A study of the structure of the crystalline bacterial biofilms that can encrust and block silver Foley catheters.

The aim of this study was to examine the structure of the crystalline bacterial biofilms that encrust and block silver/hydrogel-coated latex catheters. Scanning electron microscopy was used to examine the crystalline deposits that were found encrusting catheters obtained from six patients undergoing long-term catheterization in a community setting. Large populations of bacilli and cocci were seen on all catheters developing on a basal foundation layer of crystalline material. These observations show that in patients prone to catheter encrustation, crystalline material formed in the urine can cover the surfaces of silver catheters. Extensive bacterial biofilms then develop on the crystals, shielded from the underlying silver. It is suggested that if antimicrobials are to be incorporated into catheters to prevent encrustation, they must diffuse out from the catheter surface and reduce the viable cell populations of the urease producing bacteria that elevate the urinary pH and trigger crystal formation.

Modulation of crystalline Proteus mirabilis biofilm development on urinary catheters.

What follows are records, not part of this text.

-- ==== Sys2Proof/Proofs/FeedbackModes.lean ====
section
/-! PROOFS. The SSI and mains modes of the feedback channels, and their acknowledgements. -/

namespace Sys2Proof.Machine

theorem addr_fbErr (n : Fin 16) : canonAddr (fbAddr n + 19) = fbAddr n + 19 := canonAddr_fb n.isLt (by decide)

theorem addr_fbStat (n : Fin 16) : canonAddr (fbStat n) = fbStat n := canonAddr_fb (k := 16) n.isLt (by decide)

/-- A bit of the status, as written and with a later write of another bit. -/
theorem bit_putBit_same (a : Nat) {b : Nat} (v : Bool) (s : State) (hb : b < 20) : bit (regGet (putBit a b v s) a) b = v := by
  rw [regGet_putBit, if_pos rfl, bit_setBit_same _ _ hb]

theorem bit_putBit_other (a : Nat) {b c : Nat} (v : Bool) (s : State) (hb : b < 20) (apart : c ≠ b) : bit (regGet (putBit a b v s) a) c = bit (regGet s a) c := by
  rw [regGet_putBit, if_pos rfl, bit_setBit_other _ _ hb apart]

theorem bitOf_putBit_same (a : Nat) {b : Nat} (v : Bool) (s : State) (hb : b < 20) : bitOf (putBit a b v s) a b = v := by
  rw [bitOf, inForce_putBit, if_pos rfl, bit_setBit_same _ _ hb]

theorem bitOf_putBit_other (a : Nat) {b c : Nat} (v : Bool) (s : State) (hb : b < 20) (apart : c ≠ b) : bitOf (putBit a b v s) a c = bitOf s a c := by
  rw [bitOf, inForce_putBit, if_pos rfl, bit_setBit_other _ _ hb apart, bitOf]

/-! ### SSI frames -/

/-- The change that a frame value in plain binary tells. -/
def ssiDiff (s : State) (n : Fin 16) (v : BitVec 32) (p : Nat) : Int :=
  sext (fldOf s (fbAddr n + 3) 19 14) ((v.toNat % 2 ^ fldOf s (fbAddr n + 3) 19 14 + 2 ^ fldOf s (fbAddr n + 3) 19 14 - p) %
    2 ^ fldOf s (fbAddr n + 3) 19 14)

/-- A sound frame moves the count by its change, and the timebases of the channel. -/
theorem ssiFrame_sound {s : State} {n : Fin 16} {v : BitVec 32} {p : Nat} (mode : fbCounts s n = 5) (prev : s.fb[n].ssiPrev = some p)
    (plain : bitOf s (fbAddr n + 3) 13 = false) (small : |ssiDiff s n v p| ≤ (fldOf s (fbAddr n + 21) 19 0 : Int)) :
    ∃ y : FbChan, y.raw = wrapI 40 (s.fb[n].raw + ssiDiff s n v p) ∧ y.rep = y.raw ∧ y.ssiErr = 0 ∧
      ∃ moved w : State, (moved = setFb n y s ∨ ∃ down, moved = putBit (fbStat n) 9 down (setFb n y s)) ∧
        (∃ wraps, w = whenB wraps (putBit (fbStat n) 7 true) moved) ∧ keeps [.sd] w (ssiFrame n false false false false v s) := by
  unfold ssiFrame
  have sound : ¬((false || false || false || (false && s.sys.op != .runStandby) ||
      decide ((fldOf s (fbAddr n + 21) 19 0 : Int) < |ssiDiff s n v p|)) = true) := by simpa using small
  rw [if_neg (by simp [mode])]
  simp only [plain, prev, Bool.false_eq_true, if_false]
  rw [← ssiDiff, if_neg sound]
  by_cases still : ssiDiff s n v p = 0
  · simp only [if_pos still]
    exact ⟨_, rfl, rfl, rfl, _, _, .inl rfl, ⟨_, rfl⟩, keeps_whenB _ (fun _ h => ssiFrame.sdWithdrawPer_keeps _ (by decide) (sdEdge_keeps _ _ _ _ _ _ (by decide) h)) (keeps_refl _ _)⟩
  · simp only [if_neg still]
    exact ⟨_, rfl, rfl, rfl, _, _, .inr ⟨_, rfl⟩, ⟨_, rfl⟩, keeps_whenB _ (fun _ h => ssiFrame.sdWithdrawPer_keeps _ (by decide) (sdEdge_keeps _ _ _ _ _ _ (by decide) h)) (keeps_refl _ _)⟩
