/-! ### Demands -/

/-- What holds before a bounded loop and is carried from each step to the next holds after it. -/
theorem upTo_steps (P : Nat → State → Prop) (n : Nat) (f : Nat → State → State) (h0 : P 0 s) (hf : ∀ i < n, ∀ t, P i t → P (i + 1) (f i t)) :
    P n (upTo n f s) := by
  induction n with
  | zero => exact h0
  | succ n ih =>
    have e : upTo (n + 1) f s = f n (upTo n f s) := by simp only [upTo, List.range_succ, List.foldl_append, List.foldl_cons, List.foldl_nil]
    rw [e]
    exact hf n (by omega) _ (ih fun i hi => hf i (by omega))

/-- The condition that a demand leads a group to (R258, R259). -/
def demandedCond (sto : Bool) (c : GrpCond) : GrpCond := if sto then .sto else if c = .energised then .ss1 else c

/-- A group that a demand has reached: its cause is noted and its condition follows. -/
structure demanded (sto : Bool) (cause : Cause) (x y : Group) : Prop where
  cond : y.cond = demandedCond sto x.cond
  causes : ∀ c, c ∈ y.causes ↔ c ∈ x.causes ∨ c = cause

theorem demanded_condSet (s : State) (sto : Bool) (cause : Cause) (x : Group) :
    demanded sto cause x (condSet (demandedCond sto x.cond) (withCause s cause x)) where
  cond := condSet_cond _ _
  causes c := by
    rw [condSet_causes]
    unfold withCause
    by_cases h : cause ∈ x.causes
    · simp only [List.contains_iff_mem, h, if_true]
      exact ⟨.inl, fun k => k.elim id fun e => e ▸ h⟩
    · simp [h]

theorem setGroup_setGroup (g : Fin 4) (x y : Group) (s : State) : setGroup g y (setGroup g x s) = setGroup g y s := by
  unfold setGroup
  rw [show (s.gh.grp.set g x).set g y = s.gh.grp.set g y from Vector.set_set ..]

/-- A demand on one group but a command's, which takes nothing from a group in STO. -/
theorem groupDemand_brakesOnly (g : Fin 4) (sto : Bool) {cause : Cause} (hc : cause ≠ .command) (s : State) :
    brakesOnly (setGroup g (condSet (demandedCond sto s.gh.grp[g].cond) (withCause s cause s.gh.grp[g])) s) (groupDemand g sto cause s) := by
  have set : ∀ c, brakesOnly (setGroup g (condSet c (withCause s cause s.gh.grp[g])) s) (setCond g c (setGroup g (withCause s cause s.gh.grp[g]) s)) := fun c => by
    have k := setCond_brakesOnly g c (setGroup g (withCause s cause s.gh.grp[g]) s)
    rwa [grp_setGroup, if_pos rfl, setGroup_setGroup] at k
  unfold groupDemand demandedCond
  cases sto with
  | true => simpa using set .sto
  | false =>
    simp only [Bool.false_eq_true, if_false]
    by_cases e : s.gh.grp[g].cond = .energised
    · rw [if_pos e, if_pos e]; exact set .ss1
    · rw [if_neg e, if_neg e, if_neg fun k => hc k.2]
      have same : condSet s.gh.grp[g].cond (withCause s cause s.gh.grp[g]) = withCause s cause s.gh.grp[g] := if_pos rfl
      rw [same]; exact brakesOnly_refl _

/-- A demand on the groups of a mask reaches those and no other. -/
structure maskDemanded (mask : Nat) (sto : Bool) (cause : Cause) (s t : State) : Prop where
  only : groupsOnly s t
  hit : ∀ g : Fin 4, mask / 2 ^ g.val % 2 = 1 → demanded sto cause s.gh.grp[g] t.gh.grp[g]
  miss : ∀ g : Fin 4, mask / 2 ^ g.val % 2 = 0 → t.gh.grp[g] = s.gh.grp[g]

theorem maskDemand_spec (mask : Nat) (sto : Bool) {cause : Cause} (hc : cause ≠ .command) (s : State) :
    maskDemanded mask sto cause s (maskDemand mask sto cause s) := by
  have loop := upTo_steps (s := s) (fun i t => groupsOnly s t ∧ ∀ g : Fin 4,
      if g.val < i ∧ mask / 2 ^ g.val % 2 = 1 then demanded sto cause s.gh.grp[g] t.gh.grp[g] else t.gh.grp[g] = s.gh.grp[g])
    4 (fun g s => if mask / 2 ^ g % 2 = 1 then groupDemand (Fin.ofNat 4 g) sto cause s else s)
    ⟨groupsOnly_refl s, fun g => by rw [if_neg (by omega)]⟩
    (fun i hi t ⟨only, ih⟩ => by
      have hv : (Fin.ofNat 4 i).val = i := Nat.mod_eq_of_lt hi
      by_cases hm : mask / 2 ^ i % 2 = 1
      · rw [if_pos hm]
        have k := groupDemand_brakesOnly (Fin.ofNat 4 i) sto hc t
        refine ⟨groupsOnly_trans only (groupsOnly_trans (groupsOnly_setGroup _ _ _) k.groupsOnly), fun g => ?_⟩
        rw [k.grp, grp_setGroup]
        by_cases hg : g = Fin.ofNat 4 i
        · subst hg
          have old := ih (Fin.ofNat 4 i)
          rw [if_neg (by omega)] at old
          rw [if_pos rfl, if_pos ⟨by omega, by rw [hv]; exact hm⟩, old]
          exact demanded_condSet _ _ _ _
        · have ne : g.val ≠ i := fun e => hg (Fin.ext (e.trans hv.symm))
          rw [if_neg hg]
          simpa only [show (g.val < i + 1 ∧ mask / 2 ^ g.val % 2 = 1) ↔ (g.val < i ∧ mask / 2 ^ g.val % 2 = 1) by omega] using ih g
      · rw [if_neg hm]
        refine ⟨only, fun g => ?_⟩
        have iff : (g.val < i + 1 ∧ mask / 2 ^ g.val % 2 = 1) ↔ (g.val < i ∧ mask / 2 ^ g.val % 2 = 1) :=
          ⟨fun ⟨a, b⟩ => ⟨by rcases Nat.lt_succ_iff_lt_or_eq.mp a with a | a; exact a; exact absurd (a ▸ b) hm, b⟩, fun ⟨a, b⟩ => ⟨by omega, b⟩⟩
        simpa only [iff] using ih g)
  obtain ⟨only, groups⟩ := loop
  refine ⟨only, fun g hg => ?_, fun g hg => ?_⟩
  · have k := groups g
    rwa [if_pos ⟨g.isLt, hg⟩] at k
  · have k := groups g
    rwa [if_neg (by omega)] at k

/-! ### The demand inputs -/

theorem getLsbD_one_shift : ∀ d n : Fin 8, (1#8 <<< d.val).getLsbD n.val = decide (n.val = d.val) := by decide

theorem getLsbD_setBit8 (m : BitVec 8) (b : Bool) {d n : Nat} (hd : d < 8) (hn : n < 8) :
    (setBit8 m d b).getLsbD n = if n = d then b else m.getLsbD n := by
  have one : (1#8 <<< d).getLsbD n = decide (n = d) := getLsbD_one_shift ⟨d, hd⟩ ⟨n, hn⟩
  unfold setBit8
  cases b
  · rw [if_neg (by simp), BitVec.getLsbD_and, BitVec.getLsbD_not, one]
    by_cases e : n = d <;> simp [e, hd, hn]
  · rw [if_pos rfl, BitVec.getLsbD_or, one]
    by_cases e : n = d <;> simp [e]

theorem canonAddr_demand {d : Nat} (hd : d < 8) : canonAddr (0xF34010 + d) = 0xF34010 + d := by
  simp only [canonAddr]; split <;> omega

theorem demandNow_of (h : touches (orEvents [0xF34007]) s t) (hsys : t.sys = s.sys) {d : Nat} (hd : d < 8) : demandNow t d = demandNow s d := by
  have ha : ¬orEvents [0xF34007] (canonAddr (0xF34010 + d)) := by
    rw [canonAddr_demand hd]; simp [orEvents, eventReg]; omega
  unfold demandNow demandPins
  rw [h.fldOf ha, h.bitOf ha, hsys]

/-- The groups a demand input reaches (GMASK), whether it is enabled, and whether its demand is one for STO (R272). -/
def demandMask (s : State) (d : Nat) : Nat := fldOf s (0xF34010 + d) 15 12
def demandEnabled (s : State) (d : Nat) : Bool := bitOf s (0xF34010 + d) 19
def demandSto (s : State) (d : Nat) : Bool := !bitOf s (0xF34010 + d) 17

/-- A demand input holds a demand that a discrepancy began until its pins agree (R272). -/
def demandHeld (s : State) (d : Nat) : Bool := demandEnabled s d && (s.gh.disc.getLsbD d && (demandNow s d).2)

/-- A sample finds a demand present at an enabled input that shows or holds one. -/
def demandPresent (s : State) (d : Nat) : Bool := demandEnabled s d && ((demandNow s d).1 || demandHeld s d)

/-- One demand input is sampled. -/
structure demandSampled (d : Nat) (s t : State) : Prop where
  frame : onlyGatehouse s t
  demand : t.gh.demand = setBit8 s.gh.demand d (demandPresent s d)
  disc : t.gh.disc = setBit8 s.gh.disc d (demandHeld s d)
  hit : demandPresent s d = true → ∀ g : Fin 4, demandMask s d / 2 ^ g.val % 2 = 1 → demanded (demandSto s d) (.demand d) s.gh.grp[g] t.gh.grp[g]
  miss : ∀ g : Fin 4, (demandPresent s d = false ∨ demandMask s d / 2 ^ g.val % 2 = 0) → t.gh.grp[g] = s.gh.grp[g]

theorem sampleDemand_spec (d : Nat) (s : State) : demandSampled d s (sampleDemand d s) := by
  unfold sampleDemand
  by_cases he : bitOf s (0xF34010 + d) 19 = true
  · have hp : demandPresent s d = ((demandNow s d).1 || (s.gh.disc.getLsbD d && (demandNow s d).2)) := by
      simp [demandPresent, demandHeld, demandEnabled, he]
    have hh : demandHeld s d = (s.gh.disc.getLsbD d && (demandNow s d).2) := by simp [demandHeld, demandEnabled, he]
    rw [if_neg (by simp [he])]
    split
    rename_i dem dis hd
    simp only [hd] at hp hh
    extract_lets held _ s1
    have eh : held = demandHeld s d := hh.symm
    rw [show (dem || held) = demandPresent s d from hp.symm]
    have k := maskDemand_spec (demandMask s d) (demandSto s d) (cause := .demand d) (by simp) s1
    have frame : onlyGatehouse s s1 := onlyGatehouse_gh _ (onlyGatehouse_refl s)
    have e1 : s1.gh.demand = setBit8 s.gh.demand d (demandPresent s d) := by rw [hp]
    have e2 : s1.gh.disc = setBit8 s.gh.disc d (demandHeld s d) := by rw [← eh]
    cases hq : demandPresent s d with
    | true =>
      rw [if_pos rfl]
      exact ⟨onlyGatehouse_trans frame k.only.frame, (congrArg Gatehouse.demand k.only.gh).trans e1,
        (congrArg Gatehouse.disc k.only.gh).trans e2, fun _ => k.hit, fun g hg => k.miss g (hg.resolve_left (by simp [hq]))⟩
    | false =>
      rw [if_neg (by simp)]
      exact ⟨frame, e1, e2, fun e => (by simp [hq] at e), fun _ _ => rfl⟩
  · have hd : demandEnabled s d = false := by simpa [demandEnabled] using he
    rw [if_pos (by simpa using he)]
    exact ⟨onlyGatehouse_gh _ (onlyGatehouse_refl s), by simp [demandPresent, hd], by simp [demandHeld, hd],
      fun e => (by simp [demandPresent, hd] at e), fun _ _ => rfl⟩

/-- A group that has only gone further from energised: once in STO it stays, and no cause is lost. -/
structure sunk (x y : Group) : Prop where
  energised : y.cond = .energised → x.cond = .energised
  sto : x.cond = .sto → y.cond = .sto
  causes : ∀ c ∈ x.causes, c ∈ y.causes

theorem sunk_refl (x : Group) : sunk x x := ⟨id, id, fun _ => id⟩

theorem demanded.sunk {sto : Bool} {cause : Cause} {x y : Group} (h : demanded sto cause x y) : sunk x y where
  energised e := by
    rw [h.cond] at e
    unfold demandedCond at e
    cases sto with
    | true => cases e
    | false =>
      by_cases k : x.cond = .energised
      · exact k
      · simp [k] at e
  sto e := by rw [h.cond, e]; cases sto <;> rfl
  causes c hc := (h.causes c).mpr (.inl hc)

theorem demanded.notEnergised {sto : Bool} {cause : Cause} {x y : Group} (h : demanded sto cause x y) : y.cond ≠ .energised := by
  rw [h.cond]
  unfold demandedCond
  cases sto with
  | true => simp
  | false => by_cases k : x.cond = .energised <;> simp [k]

theorem demandSampled.sunk {d : Nat} (h : demandSampled d s t) (g : Fin 4) : sunk s.gh.grp[g] t.gh.grp[g] := by
  rcases Nat.mod_two_eq_zero_or_one (demandMask s d / 2 ^ g.val) with m | m
  · rw [h.miss g (.inr m)]; exact sunk_refl _
  · cases hp : demandPresent s d with
    | true => exact (h.hit hp g m).sunk
    | false => rw [h.miss g (.inl hp)]; exact sunk_refl _

theorem demandFields_of (h : onlyGatehouse s t) {d : Nat} (hd : d < 8) :
    demandMask t d = demandMask s d ∧ demandEnabled t d = demandEnabled s d ∧ demandSto t d = demandSto s d ∧ demandNow t d = demandNow s d := by
  have k := touches_of_regsButEvents h.regs
  have ha : ¬orEvents [0xF34007] (canonAddr (0xF34010 + d)) := by
    rw [canonAddr_demand hd]; simp [orEvents, eventReg]; omega
  unfold demandMask demandEnabled demandSto
  rw [k.fldOf ha, k.bitOf ha, k.bitOf ha]
  exact ⟨rfl, rfl, rfl, demandNow_of k (h.parts.sys (by decide)) hd⟩

/-- The demand inputs below n are sampled. -/
structure demandsSampled (n : Nat) (s t : State) : Prop where
  frame : onlyGatehouse s t
  disc : ∀ d, n ≤ d → d < 8 → t.gh.disc.getLsbD d = s.gh.disc.getLsbD d
  demand : ∀ d, d < n → t.gh.demand.getLsbD d = demandPresent s d
  hit : ∀ d, d < n → demandPresent s d = true → ∀ g : Fin 4, demandMask s d / 2 ^ g.val % 2 = 1 →
    t.gh.grp[g].cond ≠ .energised ∧ (demandSto s d = true → t.gh.grp[g].cond = .sto) ∧ Cause.demand d ∈ t.gh.grp[g].causes
  miss : (∀ d, d < n → demandPresent s d = false) → ∀ g : Fin 4, t.gh.grp[g] = s.gh.grp[g]

theorem demandsSampled_next {n : Nat} (hn : n < 8) (h : demandsSampled n s t) : demandsSampled (n + 1) s (sampleDemand n t) := by
  have k := sampleDemand_spec n t
  obtain ⟨em, ee, es, enow⟩ := demandFields_of h.frame hn
  have eh : demandHeld t n = demandHeld s n := by unfold demandHeld; rw [ee, enow, h.disc n (Nat.le_refl n) hn]
  have ep : demandPresent t n = demandPresent s n := by unfold demandPresent; rw [ee, enow, eh]
  refine ⟨onlyGatehouse_trans h.frame k.frame, fun d hd hd' => ?_, fun d hd => ?_, fun d hd hp g hm => ?_, fun q g => ?_⟩
  · rw [k.disc, getLsbD_setBit8 _ _ hn hd', if_neg (by omega)]
    exact h.disc d (by omega) hd'
  · rw [k.demand, getLsbD_setBit8 _ _ hn (by omega), ep]
    by_cases e : d = n
    · rw [if_pos e, e]
    · rw [if_neg e]; exact h.demand d (by omega)
  · by_cases e : d = n
    · subst e
      have hit := k.hit (ep.trans hp) g (em ▸ hm)
      refine ⟨hit.notEnergised, fun st => ?_, (hit.causes _).mpr (.inr rfl)⟩
      rw [hit.cond, es, st]; rfl
    · obtain ⟨h1, h2, h3⟩ := h.hit d (by omega) hp g hm
      have sk := k.sunk g
      exact ⟨fun e => h1 (sk.energised e), fun st => sk.sto (h2 st), sk.causes _ h3⟩
  · rw [k.miss g (.inl (ep.trans (q n (by omega))))]
    exact h.miss (fun d hd => q d (by omega)) g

The crystalline biofilms formed by Proteus mirabilis can seriously complicate the care of patients undergoing long-term bladder catheterization. The generation of alkaline urine by the bacterial urease causes calcium and magnesium phosphates to precipitate from urine and accumulate in the catheter biofilm, blocking the flow of urine from the bladder. The pH at which these salts crystallize from a urine sample, the nucleation pH (pH(n)), can be elevated by diluting the urine and by increasing its citrate content. The aim of this study was to examine whether manipulation of pH(n) in these ways modulated the rate at which crystalline biofilm developed. Experiments in laboratory models of the catheterized bladder infected with P. mirabilis showed that when the bladder was supplied with a concentrated urine (pH(n) 6.7) at a low fluid output (720 ml per 24 h), catheters blocked at 19-31 h. Diluting this urine 1:4 increased the pH(n) to 7.5 and models supplied with this urine at 2880 ml per 24 h took 110-137 h to block. When models were supplied with urine containing citrate at 1.5 mg ml(-1) or above (pH(n) 8.3-9.1), the catheters drained freely for the full 7 day experimental period. Scanning electron microscopy revealed that the catheter biofilms that developed in urine with high pH(n) values were devoid of crystalline formations. These observations should encourage a clinical trial to examine the effect of increasing a patient's fluid intake with citrate-containing drinks on the encrustation and blockage of catheters.